▼▼▼
theorem State.act_fr (s : State) (t : Nat) (x : HTxn) (dat : LineData) (dirty : Bool) (fresh : Bool) : (State.act s t x dat dirty fresh).pending = s.pending ∧ (State.act s t x dat dirty fresh).flash = s.flash ∧ (State.act s t x dat dirty fresh).coldOpt = s.coldOpt ∧ (State.act s t x dat dirty fresh).mem = s.mem ∧ (State.act s t x dat dirty fresh).harts = s.harts ∧ (State.act s t x dat dirty fresh).mram = s.mram ∧ (State.act s t x dat dirty fresh).imsic = s.imsic ∧ (State.act s t x dat dirty fresh).eng = s.eng ∧ (State.act s t x dat dirty fresh).dm = s.dm ∧ (State.act s t x dat dirty fresh).fx = s.fx ∧ (State.act s t x dat dirty fresh).ctu = s.ctu ∧ (State.act s t x dat dirty fresh).links = s.links ∧ (State.act s t x dat dirty fresh).aplicS = s.aplicS ∧ (State.act s t x dat dirty fresh).aplicN = s.aplicN ∧ (State.act s t x dat dirty fresh).credits = s.credits ∧ (State.act s t x dat dirty fresh).clusters = s.clusters ∧ (State.act s t x dat dirty fresh).pkts = s.pkts ∧ (State.act s t x dat dirty fresh).resp = s.resp ∧ (State.act s t x dat dirty fresh).wires = s.wires ∧ (State.act s t x dat dirty fresh).dmg = s.dmg ∧ (State.act s t x dat dirty fresh).dbInval = s.dbInval ∧ (State.act s t x dat dirty fresh).watch = s.watch ∧ (State.act s t x dat dirty fresh).pkg = s.pkg ∧ (State.act s t x dat dirty fresh).pmc = s.pmc ∧ (State.act s t x dat dirty fresh).fwLog = s.fwLog ∧ (State.act s t x dat dirty fresh).out = s.out ∧ (State.act s t x dat dirty fresh).free = s.free ∧ (State.act s t x dat dirty fresh).fabric = s.fabric ∧ (State.act s t x dat dirty fresh).files = s.files := by
  generalize h : State.act s t x dat dirty fresh = u
  unfold State.act at h
  (try dsimp only at h); (repeat' split at h) <;> rw [← h] <;> simp [kept @State.dirDel_fr, kept @State.dirPut_fr, kept @State.l3Alloc_fr, kept @State.l3Clean_fr, kept @State.l3Take_fr, kept @State.memWr_fr, kept @State.queueWrite_fr, kept @State.reply_fr, kept @State.setHome_fr]

theorem State.actLost_fr (s : State) (t : Nat) (x : HTxn) (dat : LineData) (dirty : Bool) : (State.actLost s t x dat dirty).pending = s.pending ∧ (State.actLost s t x dat dirty).flash = s.flash ∧ (State.actLost s t x dat dirty).coldOpt = s.coldOpt ∧ (State.actLost s t x dat dirty).mem = s.mem ∧ (State.actLost s t x dat dirty).harts = s.harts ∧ (State.actLost s t x dat dirty).mram = s.mram ∧ (State.actLost s t x dat dirty).imsic = s.imsic ∧ (State.actLost s t x dat dirty).eng = s.eng ∧ (State.actLost s t x dat dirty).dm = s.dm ∧ (State.actLost s t x dat dirty).fx = s.fx ∧ (State.actLost s t x dat dirty).ctu = s.ctu ∧ (State.actLost s t x dat dirty).links = s.links ∧ (State.actLost s t x dat dirty).aplicS = s.aplicS ∧ (State.actLost s t x dat dirty).aplicN = s.aplicN ∧ (State.actLost s t x dat dirty).credits = s.credits ∧ (State.actLost s t x dat dirty).clusters = s.clusters ∧ (State.actLost s t x dat dirty).pkts = s.pkts ∧ (State.actLost s t x dat dirty).resp = s.resp ∧ (State.actLost s t x dat dirty).wires = s.wires ∧ (State.actLost s t x dat dirty).dmg = s.dmg ∧ (State.actLost s t x dat dirty).net = s.net ∧ (State.actLost s t x dat dirty).dbInval = s.dbInval ∧ (State.actLost s t x dat dirty).watch = s.watch ∧ (State.actLost s t x dat dirty).pkg = s.pkg ∧ (State.actLost s t x dat dirty).pmc = s.pmc ∧ (State.actLost s t x dat dirty).fwLog = s.fwLog ∧ (State.actLost s t x dat dirty).out = s.out ∧ (State.actLost s t x dat dirty).free = s.free ∧ (State.actLost s t x dat dirty).fabric = s.fabric ∧ (State.actLost s t x dat dirty).files = s.files := by
  generalize h : State.actLost s t x dat dirty = u
  unfold State.actLost at h
  (try dsimp only at h); (repeat' split at h) <;> rw [← h] <;> simp [kept @State.dirDel_fr, kept @State.dirPut_fr, kept @State.l3Alloc_fr]

theorem State.finish_fr (s : State) (t : Nat) (x : HTxn) (dat : LineData) (dirty : Bool) (fresh : Bool) : (State.finish s t x dat dirty fresh).pending = s.pending ∧ (State.finish s t x dat dirty fresh).flash = s.flash ∧ (State.finish s t x dat dirty fresh).coldOpt = s.coldOpt ∧ (State.finish s t x dat dirty fresh).mem = s.mem ∧ (State.finish s t x dat dirty fresh).harts = s.harts ∧ (State.finish s t x dat dirty fresh).mram = s.mram ∧ (State.finish s t x dat dirty fresh).imsic = s.imsic ∧ (State.finish s t x dat dirty fresh).eng = s.eng ∧ (State.finish s t x dat dirty fresh).dm = s.dm ∧ (State.finish s t x dat dirty fresh).fx = s.fx ∧ (State.finish s t x dat dirty fresh).ctu = s.ctu ∧ (State.finish s t x dat dirty fresh).links = s.links ∧ (State.finish s t x dat dirty fresh).aplicS = s.aplicS ∧ (State.finish s t x dat dirty fresh).aplicN = s.aplicN ∧ (State.finish s t x dat dirty fresh).credits = s.credits ∧ (State.finish s t x dat dirty fresh).clusters = s.clusters ∧ (State.finish s t x dat dirty fresh).pkts = s.pkts ∧ (State.finish s t x dat dirty fresh).resp = s.resp ∧ (State.finish s t x dat dirty fresh).wires = s.wires ∧ (State.finish s t x dat dirty fresh).dmg = s.dmg ∧ (State.finish s t x dat dirty fresh).dbInval = s.dbInval ∧ (State.finish s t x dat dirty fresh).watch = s.watch ∧ (State.finish s t x dat dirty fresh).pkg = s.pkg ∧ (State.finish s t x dat dirty fresh).pmc = s.pmc ∧ (State.finish s t x dat dirty fresh).out = s.out ∧ (State.finish s t x dat dirty fresh).free = s.free ∧ (State.finish s t x dat dirty fresh).fabric = s.fabric ∧ (State.finish s t x dat dirty fresh).files = s.files := by
  generalize h : State.finish s t x dat dirty fresh = u
  unfold State.finish at h
  (try dsimp only at h); (repeat' split at h) <;> rw [← h] <;> simp [kept @State.act_fr, kept @State.actLost_fr, kept @State.dirDel_fr, kept @State.logFw_fr, kept @State.reply_fr]

@[simp] theorem State.settle_pending (s : State) (t : Nat) (x : HTxn) (next : State → State) (hnext : ∀ x0, (next x0).pending = x0.pending) : (State.settle s t x next).pending = s.pending := by
  unfold State.settle
  first
  | (simp [*, kept @State.finish_fr, kept @State.pmcStop_fr, kept @State.post_fr, kept @State.setHome_fr]; done)
  | ((repeat' split) <;> simp [*, kept @State.finish_fr, kept @State.pmcStop_fr, kept @State.post_fr, kept @State.setHome_fr]; done)
  | ((try dsimp only); (repeat' split) <;> simp (disch := (intros; (repeat' split) <;> simp [*, kept @State.finish_fr, kept @State.pmcStop_fr, kept @State.post_fr, kept @State.setHome_fr])) [*, kept @State.finish_fr, kept @State.pmcStop_fr, kept @State.post_fr, kept @State.setHome_fr]; done)
  | (refine State.taskDo_pending _ _ _ (fun _ => ?_); (repeat' split) <;> first | exact keepsM_pure _ _ | (simp [*, kept @State.finish_fr, kept @State.pmcStop_fr, kept @State.post_fr, kept @State.setHome_fr]; done))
▲▲▲
Problem statement:
A single number is the whole answer here: the number of lines in the data containing "split".

Expected output:
6